Mix and match from the lists below:


Tell your (ex)boss how you truly feel after all the long hard days and grinding hours of working together side-by-side (and there is no such thing as *too* obvious):

Since You've Been Gone (Kelly Clarkson) : Ouch! Burn! Direct hit!

I Hate Everything About You (Ugly Kid Joe) : Oldie but a goldie.

You're History ( Shakespear's Sister): Three minutes of pure schadenfreude.

It's Like That (Run DMC)

Walk Away (Franz Ferdinand): If only for the refrain, "I love the sound of you walking away."

Problems (Sex Pistols) :Let Johnny Rotten and co. stick up two fingers if you can't do it yourself for legal reasons.

Banging On The Drum (Todd Rundgren): Your boss' head as a percussion instrument? Excellent idea!

Hole In The Head (Sugarbabes): Your personal Greek chorus of spiky, bitchin' girl pop.

I'm Not Missing You (Stacie Orrico): as above.

Indirect Glee

Extra points if you can work these songs into the farewell office party playlist or karaoke session.
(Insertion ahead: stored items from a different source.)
-- ==== Sys2Proof/Decode.lean ====
section
/-! DEFINITION. The decoder, total on any word and any bytes, and after it the encoder, both written from
the format and opcode tables of 11_encoding (R174-R201). A word that does not decode is rejected by name:
`illegal` is ILLEGAL_OPCODE and `reserved` is RESERVED_FIELD, and `illegal` outranks `reserved` (R182). -/

namespace Sys2Proof

/-- Why a word is no instruction (R182); `short` is fewer than four bytes. -/
inductive DecodeErr where
  | illegal | reserved | short
  deriving DecidableEq, Repr

/-- The n bits of w from bit lo up. -/
def fld (w lo n : Nat) : Nat := w / 2 ^ lo % 2 ^ n

/-- A one-bit field. -/
def flag (w lo : Nat) : Bool := w / 2 ^ lo % 2 == 1

/-- R182: a condition that makes the word RESERVED_FIELD unless it holds. -/
def need (b : Bool) : Except DecodeErr Unit := if b then .ok () else .error .reserved

/-- Continue after a check or a field. -/
def DecodeErr.bind {α β : Type} (x : Except DecodeErr α) (f : α → Except DecodeErr β) : Except DecodeErr β :=
  match x with
  | .ok a => f a
  | .error e => .error e

/-- R177: the register name field where ports are accepted (R178). -/
def regOf (c : Nat) : Except DecodeErr Reg :=
  if h : c < 16 then .ok (.g ⟨c, h⟩)
  else match c with
    | 16 => .ok (.port .qpav)
    | 17 => .ok (.port .qcpy)
    | 18 => .ok (.port .qgln)
    | 19 => .ok (.port .qtrl)
    | 20 => .ok (.port .qmsg)
    | 21 => .ok (.port .qevt)
    | 24 => .ok .z
    | _ => .error .reserved

/-- R178: the register name field where a port code raises RESERVED_FIELD. -/
def regNP (c : Nat) : Except DecodeErr Reg :=
  if h : c < 16 then .ok (.g ⟨c, h⟩) else if c = 24 then .ok .z else .error .reserved

/-- A field that only g0-g15 (or only v0-v15) may fill. -/
def reg16 (c : Nat) : Except DecodeErr (Fin 16) :=
  if h : c < 16 then .ok ⟨c, h⟩ else .error .reserved

/-- A V-format code that must name g0-g15 by 16-31 (R180, R288). -/
def reg32 (c : Nat) : Except DecodeErr (Fin 16) :=
  if h : 16 ≤ c ∧ c < 32 then .ok ⟨c - 16, by omega⟩ else .error .reserved

/-- VA and VB (R180). -/
def vsrcOf (c : Nat) : Except DecodeErr VSrc :=
  if h : c < 16 then .ok (.v ⟨c, h⟩) else if h : c < 32 then .ok (.g ⟨c - 16, by omega⟩) else .error .reserved

/-- A mask operand: codes 1-7 with bits [4:3] zero (R180). -/
def maskOf (c : Nat) : Except DecodeErr (Fin 8) :=
  if h : 0 < c ∧ c < 8 then .ok ⟨c, by omega⟩ else .error .reserved

/-- MK, 0-7 (R180). -/
def mkOf (c : Nat) : Fin 8 := Fin.ofNat 8 c

/-- FN[10:9] (R187). -/
def ffmtOf (c : Nat) : FFmt := match c with | 0 => .f64 | 1 => .f32 | 2 => .f16 | _ => .bf16

/-- The rounding code (R187); 5-7 are no rounding codes. -/
def rndOf (c : Nat) : Option Rnd :=
  match c with | 0 => some .dyn | 1 => some .rne | 2 => some .rtz | 3 => some .rup | 4 => some .rdn | _ => none

/-- FCVT's type codes (R188). -/
def cvtOf (c : Nat) : Option CvtTy :=
  match c with
  | 0 => some .f64 | 1 => some .f32 | 2 => some .f16 | 3 => some .bf16 | 4 => some .f8a | 5 => some .f8b
  | 6 => some .l6 | 8 => some .i32 | 9 => some .i64 | 10 => some .u32 | 11 => some .u64 | _ => none

/-- VT (R199). -/
def vtyOf (c : Nat) : Option VTy :=
  match c with
  | 0 => some .i32 | 1 => some .f32 | 2 => some .f16 | 3 => some .bf16 | 4 => some .i16 | 5 => some .i8 | _ => none

/-- SZ of VMEM (R200). -/
def vsizeOf (c : Nat) : Option VSize :=
  match c with | 0 => some .b | 1 => some .h | 2 => some .w | _ => none

/-- The scope code (R154); 7 is reserved. -/
def scopeOf (c : Nat) : Except DecodeErr Scope :=
  match c with
  | 0 => .ok .core | 1 => .ok .quad | 2 => .ok .die | 3 => .ok .stack | 4 => .ok .mod | 5 => .ok .pod
  | 6 => .ok .sys | _ => .error .reserved

/-- The scope of a barrier: 1-5 (R192). -/
def barScopeOf (c : Nat) : Except DecodeErr Scope :=
  DecodeErr.bind (scopeOf c) fun s => if barScope s then .ok s else .error .reserved

/-- IMM[14:12] of CMPI (R186). -/
def cmpOf (c : Nat) : Except DecodeErr CmpCond :=
  match c with
  | 0 => .ok .eq | 1 => .ok .ne | 2 => .ok .lt | 3 => .ok .ge | 4 => .ok .ltu | 5 => .ok .geu
  | _ => .error .reserved

/-- CC of BC (R196). -/
def brOf (c : Nat) : Except DecodeErr BrCond :=
  match c with
  | 0 => .ok .eqz | 1 => .ok .nez | 2 => .ok .ltz | 3 => .ok .gez | 4 => .ok .gtz | 5 => .ok .lez
  | 6 => .ok .odd | 7 => .ok .even | _ => .error .reserved

/-- A system register number (R195); 12-31 are reserved. -/
def sregOf (c : Nat) : Except DecodeErr SReg :=
  match c with
  | 0 => .ok .tstat | 1 => .ok .tid | 2 => .ok .kid | 3 => .ok .clock | 4 => .ok .units
  | 5 => .ok .trapcause | 6 => .ok .trapva | 7 => .ok .trappc | 8 => .ok .ctxbase | 9 => .ok .evtmask
  | 10 => .ok .shadesel | 11 => .ok .ptroot | _ => .error .reserved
Say Hello, Wave Goodbye (Soft Cell): So camp and theatrical that you won't need those glycerine tears.

Closing Time (Semisonic): College rock but full of timely lyrical advice, such as, "You don't have to go home but you can't stay here."

Con Te Partiro [Time To Say Goodbye] (various opera artists): The only time you can use a touching operetta as a backhanded parting gesture!

Don't You Forget About Me (Simple Minds) : Refrain from thumbing your nose at your (ex)boss during the 'La-la-la" outro.

Don't Look Back In Anger (Oasis): 'Don't look back' only because you are all thumbing your noses...!

Don't Dream It's Over (Crowded House): Caution: May cause blubbing amongst toadies and lackeys.

Goodbye My Lover (James Blunt): Be a sadist and inflict this on the office party. Also gains extra meaning in light of any soured office romances.

Private Glee

Songs to play to yourself after hearing the good news.

Now We Are Free (Hans Zimmer and Lisa Gerrard, 'Gladiator-OST'): It's a shame that gladitorial games are defunct, you'd pay good money to see your boss thrown to the lions.

Last Goodbye (Jeff Buckley): Too unnerving for the farewell party, a bizarre yet euphoric combination of Led Zeppelin and The Smiths (speaking of which...)

Frankly Mr. Shankly (The Smiths): "You're a flatulent pain in the arse", so sings Morissey to the titular character...

You Just Haven't Earned It Yet Baby (The Smiths)

Free-Fallin' (Tom Petty and the Heartbreakers): For the drive home.

A New Day Has Come (Celine Dion): For the drive to work.


When you really don't give a flying puck and feel like square-dancing amongst the cubicles and down the corridor.

Elevation (U2)

Song 2 (Blur): Jump up and punch the ceiling in time to the chorus', 'WOO-HOO!".